From the data below, retype exactly the lines starting with the one that contains "moves by 0. -/" and ending with the one that contains "have apart : ¬SpansOverlap", both included.

********************

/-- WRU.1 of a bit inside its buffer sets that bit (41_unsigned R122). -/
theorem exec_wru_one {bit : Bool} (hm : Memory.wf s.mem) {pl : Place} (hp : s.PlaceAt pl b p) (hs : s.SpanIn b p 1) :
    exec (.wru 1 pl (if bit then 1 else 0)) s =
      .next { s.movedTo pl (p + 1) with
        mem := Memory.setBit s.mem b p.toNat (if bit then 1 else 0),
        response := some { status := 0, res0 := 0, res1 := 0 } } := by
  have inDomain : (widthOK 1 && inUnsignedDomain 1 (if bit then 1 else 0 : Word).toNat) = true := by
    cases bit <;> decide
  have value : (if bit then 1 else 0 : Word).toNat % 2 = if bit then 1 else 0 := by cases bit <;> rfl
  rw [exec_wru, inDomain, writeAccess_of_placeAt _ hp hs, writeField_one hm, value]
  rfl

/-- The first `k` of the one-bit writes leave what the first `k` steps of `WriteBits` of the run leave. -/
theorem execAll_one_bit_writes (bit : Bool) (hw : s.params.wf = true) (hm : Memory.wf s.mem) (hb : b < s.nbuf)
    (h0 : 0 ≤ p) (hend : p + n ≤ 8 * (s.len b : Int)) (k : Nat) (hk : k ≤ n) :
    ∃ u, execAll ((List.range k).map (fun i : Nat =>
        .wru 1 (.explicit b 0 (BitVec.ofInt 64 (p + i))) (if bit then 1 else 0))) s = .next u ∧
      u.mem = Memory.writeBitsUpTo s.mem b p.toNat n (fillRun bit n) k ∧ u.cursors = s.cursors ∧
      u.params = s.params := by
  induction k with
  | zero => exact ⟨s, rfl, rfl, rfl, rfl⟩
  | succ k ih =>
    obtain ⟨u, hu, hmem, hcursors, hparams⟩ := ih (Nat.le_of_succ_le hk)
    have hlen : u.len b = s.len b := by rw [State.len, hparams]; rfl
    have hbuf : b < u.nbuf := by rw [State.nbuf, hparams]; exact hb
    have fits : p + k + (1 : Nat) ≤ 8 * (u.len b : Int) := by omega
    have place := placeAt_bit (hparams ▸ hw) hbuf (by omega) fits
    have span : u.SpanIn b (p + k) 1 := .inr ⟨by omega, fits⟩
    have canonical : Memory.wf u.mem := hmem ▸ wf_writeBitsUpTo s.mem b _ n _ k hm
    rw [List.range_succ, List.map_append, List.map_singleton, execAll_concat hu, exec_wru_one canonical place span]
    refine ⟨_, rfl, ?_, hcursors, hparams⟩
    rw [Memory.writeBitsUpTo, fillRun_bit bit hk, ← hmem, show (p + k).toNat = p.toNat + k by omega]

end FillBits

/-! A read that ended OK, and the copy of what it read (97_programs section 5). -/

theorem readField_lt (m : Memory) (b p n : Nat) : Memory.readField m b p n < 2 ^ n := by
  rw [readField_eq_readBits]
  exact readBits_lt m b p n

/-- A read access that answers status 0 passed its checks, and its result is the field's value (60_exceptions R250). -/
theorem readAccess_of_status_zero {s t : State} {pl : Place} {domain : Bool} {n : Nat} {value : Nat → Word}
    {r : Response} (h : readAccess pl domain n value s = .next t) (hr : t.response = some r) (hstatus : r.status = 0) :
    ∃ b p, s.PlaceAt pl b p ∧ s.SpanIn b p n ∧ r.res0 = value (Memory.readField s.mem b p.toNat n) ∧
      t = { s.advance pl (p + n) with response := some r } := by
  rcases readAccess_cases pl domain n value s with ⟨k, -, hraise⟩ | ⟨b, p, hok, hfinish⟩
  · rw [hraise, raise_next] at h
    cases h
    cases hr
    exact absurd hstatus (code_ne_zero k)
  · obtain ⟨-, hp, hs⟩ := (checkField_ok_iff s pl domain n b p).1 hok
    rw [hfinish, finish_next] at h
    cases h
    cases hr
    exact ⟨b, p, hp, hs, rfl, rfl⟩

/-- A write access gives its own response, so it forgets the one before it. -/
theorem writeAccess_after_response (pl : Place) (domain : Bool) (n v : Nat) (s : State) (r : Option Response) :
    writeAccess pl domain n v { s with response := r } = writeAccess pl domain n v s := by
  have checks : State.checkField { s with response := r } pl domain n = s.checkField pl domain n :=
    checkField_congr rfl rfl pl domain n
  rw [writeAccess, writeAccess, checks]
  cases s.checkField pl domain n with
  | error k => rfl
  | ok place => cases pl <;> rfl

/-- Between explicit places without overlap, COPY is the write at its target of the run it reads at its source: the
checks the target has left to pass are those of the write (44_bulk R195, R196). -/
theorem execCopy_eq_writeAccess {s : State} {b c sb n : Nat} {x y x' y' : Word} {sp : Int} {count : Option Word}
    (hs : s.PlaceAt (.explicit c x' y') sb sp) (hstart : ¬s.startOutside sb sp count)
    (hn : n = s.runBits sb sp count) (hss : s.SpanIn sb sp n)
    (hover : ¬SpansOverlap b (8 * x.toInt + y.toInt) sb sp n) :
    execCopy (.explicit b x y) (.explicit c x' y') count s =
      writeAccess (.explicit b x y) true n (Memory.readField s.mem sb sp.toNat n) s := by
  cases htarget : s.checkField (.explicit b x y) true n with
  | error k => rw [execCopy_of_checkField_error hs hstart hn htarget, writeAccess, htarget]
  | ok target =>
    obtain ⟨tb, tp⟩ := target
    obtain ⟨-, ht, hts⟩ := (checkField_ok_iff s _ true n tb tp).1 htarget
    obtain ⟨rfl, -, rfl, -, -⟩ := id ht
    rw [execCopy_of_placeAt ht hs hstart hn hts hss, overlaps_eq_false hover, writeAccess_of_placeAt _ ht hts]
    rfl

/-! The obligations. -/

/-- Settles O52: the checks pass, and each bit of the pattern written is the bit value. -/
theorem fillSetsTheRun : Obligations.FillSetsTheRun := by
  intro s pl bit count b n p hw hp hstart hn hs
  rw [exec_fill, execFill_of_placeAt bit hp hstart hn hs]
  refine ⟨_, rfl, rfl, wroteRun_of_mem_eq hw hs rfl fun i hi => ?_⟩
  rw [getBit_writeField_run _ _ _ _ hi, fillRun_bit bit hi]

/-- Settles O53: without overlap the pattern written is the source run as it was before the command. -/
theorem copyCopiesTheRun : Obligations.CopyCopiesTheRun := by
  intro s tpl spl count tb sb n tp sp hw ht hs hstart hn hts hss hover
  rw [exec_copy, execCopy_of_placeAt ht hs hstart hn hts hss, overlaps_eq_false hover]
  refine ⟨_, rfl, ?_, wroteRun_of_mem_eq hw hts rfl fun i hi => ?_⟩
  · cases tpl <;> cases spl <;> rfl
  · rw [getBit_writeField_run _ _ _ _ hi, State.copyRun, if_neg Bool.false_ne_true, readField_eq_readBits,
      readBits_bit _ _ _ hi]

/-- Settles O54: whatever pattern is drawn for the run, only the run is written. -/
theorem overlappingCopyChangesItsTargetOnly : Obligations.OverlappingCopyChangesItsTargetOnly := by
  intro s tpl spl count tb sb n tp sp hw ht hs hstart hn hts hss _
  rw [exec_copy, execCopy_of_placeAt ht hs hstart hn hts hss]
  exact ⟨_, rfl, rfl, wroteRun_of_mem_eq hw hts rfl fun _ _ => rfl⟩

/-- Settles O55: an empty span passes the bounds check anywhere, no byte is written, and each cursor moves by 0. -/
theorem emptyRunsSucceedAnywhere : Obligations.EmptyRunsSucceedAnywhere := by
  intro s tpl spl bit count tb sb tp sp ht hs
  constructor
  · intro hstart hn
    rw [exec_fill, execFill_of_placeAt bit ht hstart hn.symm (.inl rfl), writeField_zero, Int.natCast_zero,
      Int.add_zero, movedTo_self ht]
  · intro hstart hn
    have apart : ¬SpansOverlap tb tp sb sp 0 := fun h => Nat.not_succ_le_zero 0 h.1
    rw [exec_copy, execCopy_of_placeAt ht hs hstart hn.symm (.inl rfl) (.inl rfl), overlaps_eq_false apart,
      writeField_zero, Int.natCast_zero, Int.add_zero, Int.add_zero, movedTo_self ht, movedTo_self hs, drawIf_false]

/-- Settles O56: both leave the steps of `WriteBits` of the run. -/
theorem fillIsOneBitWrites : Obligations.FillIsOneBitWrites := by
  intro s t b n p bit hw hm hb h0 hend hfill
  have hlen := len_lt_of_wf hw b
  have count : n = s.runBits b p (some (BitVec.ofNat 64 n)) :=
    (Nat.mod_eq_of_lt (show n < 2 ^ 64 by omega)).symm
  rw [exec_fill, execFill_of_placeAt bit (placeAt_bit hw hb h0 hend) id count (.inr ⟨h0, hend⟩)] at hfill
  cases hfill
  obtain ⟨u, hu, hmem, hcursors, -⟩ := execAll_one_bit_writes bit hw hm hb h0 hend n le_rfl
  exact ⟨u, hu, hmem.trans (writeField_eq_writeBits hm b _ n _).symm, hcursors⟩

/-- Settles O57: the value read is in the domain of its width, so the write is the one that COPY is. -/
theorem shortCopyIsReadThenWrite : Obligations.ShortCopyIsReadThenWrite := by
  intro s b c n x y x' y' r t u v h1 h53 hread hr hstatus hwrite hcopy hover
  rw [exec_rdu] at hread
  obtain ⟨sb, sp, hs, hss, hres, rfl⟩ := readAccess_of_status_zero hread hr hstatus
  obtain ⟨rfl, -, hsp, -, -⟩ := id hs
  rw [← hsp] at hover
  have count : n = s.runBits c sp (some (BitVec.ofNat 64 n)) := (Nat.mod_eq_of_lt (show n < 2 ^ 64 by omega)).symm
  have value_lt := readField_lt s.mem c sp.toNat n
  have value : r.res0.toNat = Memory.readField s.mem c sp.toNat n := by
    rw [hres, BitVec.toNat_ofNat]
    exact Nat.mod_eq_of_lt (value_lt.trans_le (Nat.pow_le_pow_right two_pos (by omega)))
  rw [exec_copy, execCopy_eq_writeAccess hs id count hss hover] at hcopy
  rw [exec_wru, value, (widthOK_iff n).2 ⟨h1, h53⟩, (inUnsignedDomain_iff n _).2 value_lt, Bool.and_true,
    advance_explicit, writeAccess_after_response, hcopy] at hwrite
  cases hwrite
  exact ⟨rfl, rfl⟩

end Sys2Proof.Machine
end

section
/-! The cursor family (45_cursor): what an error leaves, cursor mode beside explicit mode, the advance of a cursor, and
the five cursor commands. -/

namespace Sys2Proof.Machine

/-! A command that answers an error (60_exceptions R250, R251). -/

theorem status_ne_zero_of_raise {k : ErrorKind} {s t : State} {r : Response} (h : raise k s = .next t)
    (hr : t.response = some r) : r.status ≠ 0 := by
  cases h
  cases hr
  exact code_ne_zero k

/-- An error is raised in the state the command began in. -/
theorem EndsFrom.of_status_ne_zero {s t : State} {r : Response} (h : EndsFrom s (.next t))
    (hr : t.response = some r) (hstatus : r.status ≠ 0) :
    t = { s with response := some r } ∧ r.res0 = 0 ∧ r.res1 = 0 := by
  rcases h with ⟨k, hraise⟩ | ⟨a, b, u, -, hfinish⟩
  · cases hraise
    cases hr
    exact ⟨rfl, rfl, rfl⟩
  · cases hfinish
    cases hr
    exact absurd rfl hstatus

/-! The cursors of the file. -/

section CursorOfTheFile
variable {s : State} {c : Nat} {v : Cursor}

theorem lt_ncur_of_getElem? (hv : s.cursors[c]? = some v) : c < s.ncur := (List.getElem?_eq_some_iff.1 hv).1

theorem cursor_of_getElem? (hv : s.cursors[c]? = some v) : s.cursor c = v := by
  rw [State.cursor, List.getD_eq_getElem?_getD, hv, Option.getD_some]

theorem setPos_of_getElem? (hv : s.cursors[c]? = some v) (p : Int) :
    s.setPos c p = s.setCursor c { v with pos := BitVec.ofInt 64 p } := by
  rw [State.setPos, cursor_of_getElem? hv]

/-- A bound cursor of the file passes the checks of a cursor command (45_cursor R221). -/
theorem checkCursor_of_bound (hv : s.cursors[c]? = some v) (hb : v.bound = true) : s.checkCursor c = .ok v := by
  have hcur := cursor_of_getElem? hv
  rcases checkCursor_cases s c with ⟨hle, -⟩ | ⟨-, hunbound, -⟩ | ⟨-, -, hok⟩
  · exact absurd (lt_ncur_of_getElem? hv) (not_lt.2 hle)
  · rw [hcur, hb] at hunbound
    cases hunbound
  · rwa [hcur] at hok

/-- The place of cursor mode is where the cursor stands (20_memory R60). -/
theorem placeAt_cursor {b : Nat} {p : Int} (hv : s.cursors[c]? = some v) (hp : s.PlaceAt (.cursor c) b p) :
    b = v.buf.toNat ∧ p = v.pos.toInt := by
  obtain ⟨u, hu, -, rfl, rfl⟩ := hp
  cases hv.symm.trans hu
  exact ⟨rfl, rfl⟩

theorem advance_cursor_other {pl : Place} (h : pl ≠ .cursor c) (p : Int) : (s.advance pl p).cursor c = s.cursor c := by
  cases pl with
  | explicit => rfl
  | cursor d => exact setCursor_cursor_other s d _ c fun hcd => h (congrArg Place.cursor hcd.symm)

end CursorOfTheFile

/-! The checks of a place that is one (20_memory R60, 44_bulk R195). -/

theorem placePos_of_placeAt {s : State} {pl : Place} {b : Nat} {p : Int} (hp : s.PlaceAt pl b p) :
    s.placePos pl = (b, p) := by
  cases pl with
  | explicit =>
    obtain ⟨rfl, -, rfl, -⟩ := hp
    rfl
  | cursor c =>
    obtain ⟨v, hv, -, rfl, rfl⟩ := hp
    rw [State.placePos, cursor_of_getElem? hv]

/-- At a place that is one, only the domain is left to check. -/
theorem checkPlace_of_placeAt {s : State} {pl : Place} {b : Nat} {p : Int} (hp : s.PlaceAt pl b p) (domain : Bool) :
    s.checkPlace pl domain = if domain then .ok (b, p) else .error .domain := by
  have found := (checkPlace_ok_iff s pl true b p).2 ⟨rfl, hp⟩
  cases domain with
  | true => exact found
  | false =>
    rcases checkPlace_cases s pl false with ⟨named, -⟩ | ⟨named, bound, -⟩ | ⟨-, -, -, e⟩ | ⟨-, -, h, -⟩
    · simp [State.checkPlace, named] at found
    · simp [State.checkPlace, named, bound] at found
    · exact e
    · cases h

********************

TASK RESULT
/-- Settles O55: an empty span passes the bounds check anywhere, no byte is written, and each cursor moves by 0. -/
theorem emptyRunsSucceedAnywhere : Obligations.EmptyRunsSucceedAnywhere := by
  intro s tpl spl bit count tb sb tp sp ht hs
  constructor
  · intro hstart hn
    rw [exec_fill, execFill_of_placeAt bit ht hstart hn.symm (.inl rfl), writeField_zero, Int.natCast_zero,
      Int.add_zero, movedTo_self ht]
  · intro hstart hn
    have apart : ¬SpansOverlap tb tp sb sp 0 := fun h => Nat.not_succ_le_zero 0 h.1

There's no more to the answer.